Monday, October 13, 2008

UNBELIEVABLE EXPERIENCE

Dear All Alumni,

Sebenarnya sulit mengomentari keadaan sekarang di mana pasar
dalam keadaan panik yang luar biasa dasyat. Tidak pernah terbayangkan
sebelumnya dan jauh melampaui ambang batas rasional. VIX (Volatilitas
Index) yang menjadi "barometer ketakutan pelaku pasar" berkali-kali
mencetak rekor baru yang tidak pernah terjadi dalam sejarah. Umumnya VIX
di bawah 20 melambangkan kepercayaan yang tinggi dari para investor.
Semakin tinggi angka VIX menunjukkan ketakutan yang semakin tinggi.
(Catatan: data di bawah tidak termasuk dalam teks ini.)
-- ==== Sys2Proof/Laws/PerInstr.lean ====
section
/-! SUPPORT. Statements for all instructions, one lemma per constructor. -/

/-- The encoding of a well-formed instruction has the length R90 and R102 give it, and begins with one opcode byte. -/
def Sys2Proof.Laws.EncodingLength.Statement (i : Sys2Proof.Instr) : Prop :=
  i.wellFormed = true → (Sys2Proof.encode i).length = Sys2Proof.instrLength i

namespace Sys2Proof.Laws.EncodingLength

theorem stop : Statement .stop := fun _ => rfl
theorem add : Statement .add := fun _ => rfl
theorem mul : Statement .mul := fun _ => rfl
theorem sub : Statement .sub := fun _ => rfl
theorem div : Statement .div := fun _ => rfl
theorem sdiv : Statement .sdiv := fun _ => rfl
theorem mod : Statement .mod := fun _ => rfl
theorem smod : Statement .smod := fun _ => rfl
theorem addmod : Statement .addmod := fun _ => rfl
theorem mulmod : Statement .mulmod := fun _ => rfl
theorem exp : Statement .exp := fun _ => rfl
theorem lt : Statement .lt := fun _ => rfl
theorem gt : Statement .gt := fun _ => rfl
theorem slt : Statement .slt := fun _ => rfl
theorem sgt : Statement .sgt := fun _ => rfl
theorem eq : Statement .eq := fun _ => rfl
theorem iszero : Statement .iszero := fun _ => rfl
theorem and : Statement .and := fun _ => rfl
theorem or : Statement .or := fun _ => rfl
theorem xor : Statement .xor := fun _ => rfl
theorem not : Statement .not := fun _ => rfl
theorem byte : Statement .byte := fun _ => rfl
theorem shl : Statement .shl := fun _ => rfl
theorem shr : Statement .shr := fun _ => rfl
theorem sar : Statement .sar := fun _ => rfl
theorem pop : Statement .pop := fun _ => rfl
theorem mload : Statement .mload := fun _ => rfl
theorem mstore : Statement .mstore := fun _ => rfl
theorem mstore8 : Statement .mstore8 := fun _ => rfl
theorem jump : Statement .jump := fun _ => rfl
theorem jumpi : Statement .jumpi := fun _ => rfl
theorem pc : Statement .pc := fun _ => rfl
theorem gas : Statement .gas := fun _ => rfl
theorem jumpdest : Statement .jumpdest := fun _ => rfl
theorem push1 (imm : List Byte) : Statement (.push1 imm) := fun h => by
  simp only [Instr.wellFormed, beq_iff_eq] at h
  simp [encode, instrLength, h]
theorem push2 (imm : List Byte) : Statement (.push2 imm) := fun h => by
  simp only [Instr.wellFormed, beq_iff_eq] at h
  simp [encode, instrLength, h]
theorem push3 (imm : List Byte) : Statement (.push3 imm) := fun h => by
  simp only [Instr.wellFormed, beq_iff_eq] at h
  simp [encode, instrLength, h]
theorem push4 (imm : List Byte) : Statement (.push4 imm) := fun h => by
  simp only [Instr.wellFormed, beq_iff_eq] at h
  simp [encode, instrLength, h]
theorem push5 (imm : List Byte) : Statement (.push5 imm) := fun h => by
  simp only [Instr.wellFormed, beq_iff_eq] at h
  simp [encode, instrLength, h]
theorem push6 (imm : List Byte) : Statement (.push6 imm) := fun h => by
  simp only [Instr.wellFormed, beq_iff_eq] at h
  simp [encode, instrLength, h]
theorem push7 (imm : List Byte) : Statement (.push7 imm) := fun h => by
  simp only [Instr.wellFormed, beq_iff_eq] at h
  simp [encode, instrLength, h]
theorem push8 (imm : List Byte) : Statement (.push8 imm) := fun h => by
  simp only [Instr.wellFormed, beq_iff_eq] at h
  simp [encode, instrLength, h]
theorem push9 (imm : List Byte) : Statement (.push9 imm) := fun h => by
  simp only [Instr.wellFormed, beq_iff_eq] at h
  simp [encode, instrLength, h]
theorem push10 (imm : List Byte) : Statement (.push10 imm) := fun h => by
  simp only [Instr.wellFormed, beq_iff_eq] at h
  simp [encode, instrLength, h]
theorem push11 (imm : List Byte) : Statement (.push11 imm) := fun h => by
  simp only [Instr.wellFormed, beq_iff_eq] at h
  simp [encode, instrLength, h]
theorem push12 (imm : List Byte) : Statement (.push12 imm) := fun h => by
  simp only [Instr.wellFormed, beq_iff_eq] at h
  simp [encode, instrLength, h]
theorem push13 (imm : List Byte) : Statement (.push13 imm) := fun h => by
  simp only [Instr.wellFormed, beq_iff_eq] at h
  simp [encode, instrLength, h]
theorem push14 (imm : List Byte) : Statement (.push14 imm) := fun h => by
  simp only [Instr.wellFormed, beq_iff_eq] at h
  simp [encode, instrLength, h]
theorem push15 (imm : List Byte) : Statement (.push15 imm) := fun h => by
  simp only [Instr.wellFormed, beq_iff_eq] at h
  simp [encode, instrLength, h]
theorem push16 (imm : List Byte) : Statement (.push16 imm) := fun h => by
  simp only [Instr.wellFormed, beq_iff_eq] at h
  simp [encode, instrLength, h]
theorem push17 (imm : List Byte) : Statement (.push17 imm) := fun h => by
  simp only [Instr.wellFormed, beq_iff_eq] at h
  simp [encode, instrLength, h]
theorem push18 (imm : List Byte) : Statement (.push18 imm) := fun h => by
  simp only [Instr.wellFormed, beq_iff_eq] at h
  simp [encode, instrLength, h]
theorem push19 (imm : List Byte) : Statement (.push19 imm) := fun h => by
  simp only [Instr.wellFormed, beq_iff_eq] at h
  simp [encode, instrLength, h]
theorem push20 (imm : List Byte) : Statement (.push20 imm) := fun h => by
  simp only [Instr.wellFormed, beq_iff_eq] at h
  simp [encode, instrLength, h]
theorem push21 (imm : List Byte) : Statement (.push21 imm) := fun h => by
  simp only [Instr.wellFormed, beq_iff_eq] at h
  simp [encode, instrLength, h]
theorem push22 (imm : List Byte) : Statement (.push22 imm) := fun h => by
  simp only [Instr.wellFormed, beq_iff_eq] at h
  simp [encode, instrLength, h]
theorem push23 (imm : List Byte) : Statement (.push23 imm) := fun h => by
  simp only [Instr.wellFormed, beq_iff_eq] at h
  simp [encode, instrLength, h]
theorem push24 (imm : List Byte) : Statement (.push24 imm) := fun h => by
  simp only [Instr.wellFormed, beq_iff_eq] at h
  simp [encode, instrLength, h]
theorem push25 (imm : List Byte) : Statement (.push25 imm) := fun h => by
  simp only [Instr.wellFormed, beq_iff_eq] at h
  simp [encode, instrLength, h]
theorem push26 (imm : List Byte) : Statement (.push26 imm) := fun h => by
  simp only [Instr.wellFormed, beq_iff_eq] at h
  simp [encode, instrLength, h]
theorem push27 (imm : List Byte) : Statement (.push27 imm) := fun h => by
  simp only [Instr.wellFormed, beq_iff_eq] at h
  simp [encode, instrLength, h]
theorem push28 (imm : List Byte) : Statement (.push28 imm) := fun h => by
  simp only [Instr.wellFormed, beq_iff_eq] at h
  simp [encode, instrLength, h]
theorem push29 (imm : List Byte) : Statement (.push29 imm) := fun h => by
  simp only [Instr.wellFormed, beq_iff_eq] at h
  simp [encode, instrLength, h]
theorem push30 (imm : List Byte) : Statement (.push30 imm) := fun h => by
  simp only [Instr.wellFormed, beq_iff_eq] at h
  simp [encode, instrLength, h]
theorem push31 (imm : List Byte) : Statement (.push31 imm) := fun h => by
  simp only [Instr.wellFormed, beq_iff_eq] at h
  simp [encode, instrLength, h]
theorem push32 (imm : List Byte) : Statement (.push32 imm) := fun h => by
  simp only [Instr.wellFormed, beq_iff_eq] at h
  simp [encode, instrLength, h]
theorem dup1 : Statement .dup1 := fun _ => rfl
theorem dup2 : Statement .dup2 := fun _ => rfl
theorem dup3 : Statement .dup3 := fun _ => rfl
theorem dup4 : Statement .dup4 := fun _ => rfl
theorem dup5 : Statement .dup5 := fun _ => rfl
theorem dup6 : Statement .dup6 := fun _ => rfl
theorem dup7 : Statement .dup7 := fun _ => rfl
theorem dup8 : Statement .dup8 := fun _ => rfl
theorem dup9 : Statement .dup9 := fun _ => rfl
theorem dup10 : Statement .dup10 := fun _ => rfl
theorem dup11 : Statement .dup11 := fun _ => rfl
theorem dup12 : Statement .dup12 := fun _ => rfl
theorem dup13 : Statement .dup13 := fun _ => rfl
theorem dup14 : Statement .dup14 := fun _ => rfl
theorem dup15 : Statement .dup15 := fun _ => rfl
theorem dup16 : Statement .dup16 := fun _ => rfl
theorem swap1 : Statement .swap1 := fun _ => rfl
theorem swap2 : Statement .swap2 := fun _ => rfl
theorem swap3 : Statement .swap3 := fun _ => rfl
theorem swap4 : Statement .swap4 := fun _ => rfl
theorem swap5 : Statement .swap5 := fun _ => rfl
theorem swap6 : Statement .swap6 := fun _ => rfl
theorem swap7 : Statement .swap7 := fun _ => rfl
theorem swap8 : Statement .swap8 := fun _ => rfl
theorem swap9 : Statement .swap9 := fun _ => rfl
theorem swap10 : Statement .swap10 := fun _ => rfl
theorem swap11 : Statement .swap11 := fun _ => rfl
theorem swap12 : Statement .swap12 := fun _ => rfl
theorem swap13 : Statement .swap13 := fun _ => rfl
theorem swap14 : Statement .swap14 := fun _ => rfl
theorem swap15 : Statement .swap15 := fun _ => rfl
theorem swap16 : Statement .swap16 := fun _ => rfl
theorem invalid : Statement .invalid := fun _ => rfl

end Sys2Proof.Laws.EncodingLength
end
Sejak
tahun 2004 sampai menjelang akhir tahun 2007, VIX paling-paling hanya
mencapai 20, maksimum 25. Rekor tertinggi VIX adalah 57 - 61, yaitu pada
tahun 1998 saat krisis Asia, dan tahun 2001 saat Serangan Teroris yang
merubuhkan gedung kembar WTC di New York. Minggu ini VIX berlomba-lomba
menorehkan rekor baru. Dari 62, 63,64.....,70! Kemudian 71, 72, bahkan
sudah menembus 75!! UNBELIEVABLE!!!

Krisis ekonomi yang belum pernah terjadi dalam beberapa
generasi ini, sekarang mulai dibandingkan dengan krisis ekonomi
tahun 1930-an, yang dikenang dengan Era Great Depression. Peraih nobel
ekonomi Joseph Stiglitz mengatakan krisis saat ini benbentuk "L", artinya
tak jelas kapan pulihnya. IMF pun terpaksa mengakui dunia kini memasuki
sebuah penurunan aktifitas yang serius dan di ambang kejutan ekonomi
paling berbahaya sejak depresi besar.

Bursa Efek Indonesia (BEI) sampai harus ditutup mendadak (juga pertama
kali dalam sejarah) sejak tanggal 8 Oct sesi I mulai pukul 11.08 WIB
karena hancurnya Indeks Harga Saham Gabungan (IHSG) yang anjlok hingga
10,38% dalam beberapa jam. Sebelumnya pasar saham pernah tutup hanya
karena force majeur akibat peledakan bom. Direktur BEI, Erry Firmansyah
mengungkapkan bahwa kondisi ini sudah "irasional". BEI yang hari Jumat 10
Oktober 2008 mestinya sudah beroperasional kembali karena memang sudah
terlanjur diumumkan oleh Pihak otoritas, terpaksa terus ditutup. Meskipun
pihak otoritas harus menghadapi tekanan berbagai pihak, mereka tetap belum
membuka kembali bursa. "Hal ini ditempuh untuk mencegah kehancuran lebih
jauh lagi..." kata Direktur Perdagangan BEI MS Sembiring. Langkah
penghentian aktifitas bursa sementara (suspend) Indonesia mengikuti jejak
Brazil, Rusia dan Islandia.

Warren Buffet yang baru menginvestasikan USD 8 milyard ke GE
(General Electric) dan GS (Goldman Sachs) beberapa hari lalu sekarang
menghadapi paper loss milyaran dollar di kedua perusahaan itu saja, karena
GE dan GS terus merosot. Saham perusahaan Warren Buffet yang perkasa di
harga $147.000 / lembar pada tanggal 19/9/08, dalam beberapa hari
kehilangan nilainya lebih dari 30% (menuju $90.000/ lembar). Orang terkaya
di planet ini saat diwawancara media massa sempat berkomentar bahwa "Ini
adalah Tsunami Financial! Salah-salah saya bisa menjadi penjual koran
kembali jika tidak segera teratasi, candanya." Orang terkaya no. 12 dunia
versi majalah Forbes 2008, Sheldon Adelson, pemilik Casino Las Vegas Sand
(LVS) juga harus rela kehilangan sekitar 30% kekayaannya senilai $5
milyard karena saham LVS juga mengalami imbas yang cukup parah akibat
krisis ini. Mungkin tidak ada satupun investor atau negara adidaya
sekalipun yang lolos dari krisis finansial global kali ini.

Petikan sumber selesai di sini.